O melodrama é um gênero sem nenhuma pretensão de pureza, pois a confusão

entre narrativa e vida é proposital. O gênero traz o intercâmbio entre os lugares do

autor, do leitor e dos personagens da história. Assim o melodrama acaba fazendo uma

paródia, das categorias estéticas clássicas, como a tragédia, o drama e o romance.

Segundo Silva, a natureza do melodrama é “a do impressionante e do exagero, e seus

discursos, como os sentimentos que suscita, exagerados ao extremo do paródico,

favorecem no espectador uma identificação fácil e uma catarse barata” (SILVA, 2010,

p. 103). Se considerarmos a existência “evolutiva” dos gêneros, podemos apontar que

na modernidade, para além das minisséries e telenovelas como expoentes

melodramáticos, têm-se também os realities shows.

As Matrizes Culturais e a Indústria

Expostas as matrizes culturais fundamentais, podemos apresentar de que forma o

melodrama e o folhetim foram sendo apropriados por outros modelos dando origem ao

que conhecemos como uma minissérie hoje. Um elemento identitário importante que se

acoplou as telenovelas e, sobretudo às minisséries foi a soa-opera americana. Esse

modelo de negócios deu ao mercado brasileiro o entendimento de como as narrativas

seriadas ficcionais deveriam ser desenvolvidas para a geração de lucros.

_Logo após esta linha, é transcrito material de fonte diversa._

-- ==== Sys2Proof/Laws/PerInstr.lean ====
section
/-! SUPPORT. Statements made per instruction: `EncodedForm`, that an instruction is well-formed and its encoding is one whole
instruction of one to three bytes (30_encoding.md R80, R81, R83). -/

/-- The instruction is well-formed and its encoding is exactly one instruction, of one to three bytes. -/
def Sys2Proof.Laws.EncodedForm.Statement (i : Sys2Proof.Instr) : Prop :=
  i.wellFormed = true ∧ Sys2Proof.isWholeInstruction (Sys2Proof.encode i) = true ∧
    1 ≤ (Sys2Proof.encode i).length ∧ (Sys2Proof.encode i).length ≤ 3

namespace Sys2Proof.Laws.EncodedForm

theorem nop : Statement .nop := ⟨rfl, rfl, by decide, by decide⟩
theorem ldaIm (b : Byte) : Statement (.ldaIm b) := ⟨rfl, rfl, Nat.le_add_left _ _, Nat.le_of_ble_eq_true rfl⟩
theorem ldaZp (b : Byte) : Statement (.ldaZp b) := ⟨rfl, rfl, Nat.le_add_left _ _, Nat.le_of_ble_eq_true rfl⟩
theorem ldaZpx (b : Byte) : Statement (.ldaZpx b) := ⟨rfl, rfl, Nat.le_add_left _ _, Nat.le_of_ble_eq_true rfl⟩
theorem ldaAbs (w : Word) : Statement (.ldaAbs w) := ⟨rfl, rfl, Nat.le_add_left _ _, Nat.le_of_ble_eq_true rfl⟩
theorem ldaAbsx (w : Word) : Statement (.ldaAbsx w) := ⟨rfl, rfl, Nat.le_add_left _ _, Nat.le_of_ble_eq_true rfl⟩
theorem ldaAbsy (w : Word) : Statement (.ldaAbsy w) := ⟨rfl, rfl, Nat.le_add_left _ _, Nat.le_of_ble_eq_true rfl⟩
theorem ldaIndx (b : Byte) : Statement (.ldaIndx b) := ⟨rfl, rfl, Nat.le_add_left _ _, Nat.le_of_ble_eq_true rfl⟩
theorem ldaIndy (b : Byte) : Statement (.ldaIndy b) := ⟨rfl, rfl, Nat.le_add_left _ _, Nat.le_of_ble_eq_true rfl⟩
theorem ldxIm (b : Byte) : Statement (.ldxIm b) := ⟨rfl, rfl, Nat.le_add_left _ _, Nat.le_of_ble_eq_true rfl⟩
theorem ldxZp (b : Byte) : Statement (.ldxZp b) := ⟨rfl, rfl, Nat.le_add_left _ _, Nat.le_of_ble_eq_true rfl⟩
theorem ldxZpy (b : Byte) : Statement (.ldxZpy b) := ⟨rfl, rfl, Nat.le_add_left _ _, Nat.le_of_ble_eq_true rfl⟩
theorem ldxAbs (w : Word) : Statement (.ldxAbs w) := ⟨rfl, rfl, Nat.le_add_left _ _, Nat.le_of_ble_eq_true rfl⟩
theorem ldxAbsy (w : Word) : Statement (.ldxAbsy w) := ⟨rfl, rfl, Nat.le_add_left _ _, Nat.le_of_ble_eq_true rfl⟩
theorem ldyIm (b : Byte) : Statement (.ldyIm b) := ⟨rfl, rfl, Nat.le_add_left _ _, Nat.le_of_ble_eq_true rfl⟩
theorem ldyZp (b : Byte) : Statement (.ldyZp b) := ⟨rfl, rfl, Nat.le_add_left _ _, Nat.le_of_ble_eq_true rfl⟩
theorem ldyZpx (b : Byte) : Statement (.ldyZpx b) := ⟨rfl, rfl, Nat.le_add_left _ _, Nat.le_of_ble_eq_true rfl⟩
theorem ldyAbs (w : Word) : Statement (.ldyAbs w) := ⟨rfl, rfl, Nat.le_add_left _ _, Nat.le_of_ble_eq_true rfl⟩
theorem ldyAbsx (w : Word) : Statement (.ldyAbsx w) := ⟨rfl, rfl, Nat.le_add_left _ _, Nat.le_of_ble_eq_true rfl⟩
theorem jsr (w : Word) : Statement (.jsr w) := ⟨rfl, rfl, Nat.le_add_left _ _, Nat.le_of_ble_eq_true rfl⟩

end Sys2Proof.Laws.EncodedForm
end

A partir de Barbero (2015) e suas leituras ideológicas entende-se que é

necessário mudar as problemáticas recorrentes para se que se entenda a vastidão do

popular. É preciso compreender o popular não como aquilo que somente dá prazer, mas

também por meio de dinâmicas muito mais profundas de memória e dos imaginários.

Diante de pessoas que assistem novelas e sentem prazer nesse consumo, não é possível

reduzir tal fenômeno à dominação ideológica e uma determinação mercantil. O

entendimento é bem mais engenhoso. O que leva à prática de ouvir/ver uma mesma

história todos os dias? Quais memórias e imaginários são ativados para que essas

matrizes culturais se mantenham? É nesse sentido que buscamos entender as matrizes.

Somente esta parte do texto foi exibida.